** Source information follows **

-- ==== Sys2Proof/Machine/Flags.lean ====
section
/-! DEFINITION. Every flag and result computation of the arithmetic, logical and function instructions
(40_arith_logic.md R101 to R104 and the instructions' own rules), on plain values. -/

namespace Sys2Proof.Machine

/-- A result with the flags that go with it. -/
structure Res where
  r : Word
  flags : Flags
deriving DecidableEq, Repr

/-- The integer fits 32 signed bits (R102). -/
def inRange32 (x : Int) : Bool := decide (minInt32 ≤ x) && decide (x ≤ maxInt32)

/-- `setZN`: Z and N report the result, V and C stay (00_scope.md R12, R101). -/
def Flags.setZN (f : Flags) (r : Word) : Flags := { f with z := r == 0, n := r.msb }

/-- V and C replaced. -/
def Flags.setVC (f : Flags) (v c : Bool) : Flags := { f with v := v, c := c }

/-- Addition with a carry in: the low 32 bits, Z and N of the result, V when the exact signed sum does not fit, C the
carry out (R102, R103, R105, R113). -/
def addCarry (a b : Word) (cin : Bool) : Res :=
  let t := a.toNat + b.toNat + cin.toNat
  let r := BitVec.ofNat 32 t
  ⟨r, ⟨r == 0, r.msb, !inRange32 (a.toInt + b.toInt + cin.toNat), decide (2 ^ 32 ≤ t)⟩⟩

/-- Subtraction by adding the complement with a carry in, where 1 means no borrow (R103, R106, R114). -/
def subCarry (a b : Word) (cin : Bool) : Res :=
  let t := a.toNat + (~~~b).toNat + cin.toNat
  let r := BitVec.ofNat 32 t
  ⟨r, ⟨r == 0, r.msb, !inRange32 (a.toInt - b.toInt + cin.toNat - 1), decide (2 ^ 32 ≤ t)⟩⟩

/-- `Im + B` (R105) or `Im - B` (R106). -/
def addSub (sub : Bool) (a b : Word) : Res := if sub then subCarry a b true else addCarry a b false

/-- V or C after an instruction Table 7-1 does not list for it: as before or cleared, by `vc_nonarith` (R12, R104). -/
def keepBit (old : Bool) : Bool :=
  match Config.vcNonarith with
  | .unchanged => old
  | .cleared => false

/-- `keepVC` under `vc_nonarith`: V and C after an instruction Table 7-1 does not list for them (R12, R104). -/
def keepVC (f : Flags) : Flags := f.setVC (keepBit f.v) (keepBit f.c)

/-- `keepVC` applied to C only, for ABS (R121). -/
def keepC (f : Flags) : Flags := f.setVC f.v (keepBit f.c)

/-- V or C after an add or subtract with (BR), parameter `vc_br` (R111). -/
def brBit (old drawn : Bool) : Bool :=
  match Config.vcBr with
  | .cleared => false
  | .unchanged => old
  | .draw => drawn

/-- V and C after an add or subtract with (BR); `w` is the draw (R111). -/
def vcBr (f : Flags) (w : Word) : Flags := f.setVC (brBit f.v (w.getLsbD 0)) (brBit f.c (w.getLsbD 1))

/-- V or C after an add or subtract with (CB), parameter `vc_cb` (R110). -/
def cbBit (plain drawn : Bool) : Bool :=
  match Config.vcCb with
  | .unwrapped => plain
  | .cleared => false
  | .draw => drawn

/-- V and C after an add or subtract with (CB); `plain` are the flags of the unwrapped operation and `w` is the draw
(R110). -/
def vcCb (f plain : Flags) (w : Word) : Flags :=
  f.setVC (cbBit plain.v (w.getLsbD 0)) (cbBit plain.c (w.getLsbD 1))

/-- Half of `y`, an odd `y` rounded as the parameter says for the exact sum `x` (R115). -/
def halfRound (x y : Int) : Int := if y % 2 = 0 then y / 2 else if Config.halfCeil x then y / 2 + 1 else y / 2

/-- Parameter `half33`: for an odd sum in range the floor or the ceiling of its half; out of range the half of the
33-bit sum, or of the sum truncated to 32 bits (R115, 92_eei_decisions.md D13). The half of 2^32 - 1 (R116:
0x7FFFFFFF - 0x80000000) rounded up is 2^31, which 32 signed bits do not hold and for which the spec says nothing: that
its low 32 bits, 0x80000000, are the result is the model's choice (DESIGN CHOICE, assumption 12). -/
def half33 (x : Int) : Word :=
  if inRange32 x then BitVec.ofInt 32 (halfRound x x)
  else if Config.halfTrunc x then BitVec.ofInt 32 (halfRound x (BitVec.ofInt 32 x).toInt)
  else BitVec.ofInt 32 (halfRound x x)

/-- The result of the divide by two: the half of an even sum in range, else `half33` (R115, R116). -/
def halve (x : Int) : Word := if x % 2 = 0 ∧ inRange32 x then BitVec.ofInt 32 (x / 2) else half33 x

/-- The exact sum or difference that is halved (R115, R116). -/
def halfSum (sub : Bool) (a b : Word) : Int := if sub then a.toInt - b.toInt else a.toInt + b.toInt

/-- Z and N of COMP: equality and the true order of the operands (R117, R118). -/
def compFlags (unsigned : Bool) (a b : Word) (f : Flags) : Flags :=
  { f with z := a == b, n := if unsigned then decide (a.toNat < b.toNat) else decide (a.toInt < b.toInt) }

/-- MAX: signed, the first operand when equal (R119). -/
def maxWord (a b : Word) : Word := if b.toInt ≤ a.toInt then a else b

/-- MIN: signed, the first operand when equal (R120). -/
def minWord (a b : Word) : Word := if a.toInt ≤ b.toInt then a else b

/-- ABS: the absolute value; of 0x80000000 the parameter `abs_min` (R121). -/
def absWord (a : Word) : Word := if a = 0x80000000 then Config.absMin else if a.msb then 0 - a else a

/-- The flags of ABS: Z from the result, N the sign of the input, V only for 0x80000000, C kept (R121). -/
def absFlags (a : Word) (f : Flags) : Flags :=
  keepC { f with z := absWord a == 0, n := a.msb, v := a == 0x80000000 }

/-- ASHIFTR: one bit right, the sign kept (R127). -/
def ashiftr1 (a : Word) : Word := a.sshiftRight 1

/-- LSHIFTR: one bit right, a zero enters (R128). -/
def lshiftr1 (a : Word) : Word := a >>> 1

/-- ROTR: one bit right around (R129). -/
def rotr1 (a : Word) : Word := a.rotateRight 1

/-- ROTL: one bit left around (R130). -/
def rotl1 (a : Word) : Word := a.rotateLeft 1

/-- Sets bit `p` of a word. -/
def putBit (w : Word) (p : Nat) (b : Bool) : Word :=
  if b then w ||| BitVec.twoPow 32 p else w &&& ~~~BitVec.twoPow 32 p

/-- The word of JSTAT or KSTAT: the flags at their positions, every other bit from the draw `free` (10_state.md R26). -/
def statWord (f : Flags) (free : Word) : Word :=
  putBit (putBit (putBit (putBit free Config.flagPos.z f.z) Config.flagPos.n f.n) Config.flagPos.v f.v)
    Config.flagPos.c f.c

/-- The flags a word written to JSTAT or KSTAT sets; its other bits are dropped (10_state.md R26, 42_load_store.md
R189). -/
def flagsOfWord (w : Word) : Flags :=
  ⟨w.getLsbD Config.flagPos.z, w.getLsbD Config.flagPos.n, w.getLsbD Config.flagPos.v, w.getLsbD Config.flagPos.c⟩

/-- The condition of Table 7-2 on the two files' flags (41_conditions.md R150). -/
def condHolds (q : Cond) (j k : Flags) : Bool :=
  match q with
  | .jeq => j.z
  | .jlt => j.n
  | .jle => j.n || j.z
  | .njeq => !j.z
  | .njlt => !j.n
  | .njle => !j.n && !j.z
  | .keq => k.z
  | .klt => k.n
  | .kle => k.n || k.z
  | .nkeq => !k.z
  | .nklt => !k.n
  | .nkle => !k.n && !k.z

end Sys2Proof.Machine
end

** End of Source information **

Prompt: In the entries above, the lines between the one holding "(R117, R118). -/" and the one holding "def minWord (a", inclusive, are to be printed exactly as written, and those alone.

Solution:
/-- Z and N of COMP: equality and the true order of the operands (R117, R118). -/
def compFlags (unsigned : Bool) (a b : Word) (f : Flags) : Flags :=
  { f with z := a == b, n := if unsigned then decide (a.toNat < b.toNat) else decide (a.toInt < b.toInt) }

/-- MAX: signed, the first operand when equal (R119). -/
def maxWord (a b : Word) : Word := if b.toInt ≤ a.toInt then a else b

/-- MIN: signed, the first operand when equal (R120). -/
def minWord (a b : Word) : Word := if a.toInt ≤ b.toInt then a else b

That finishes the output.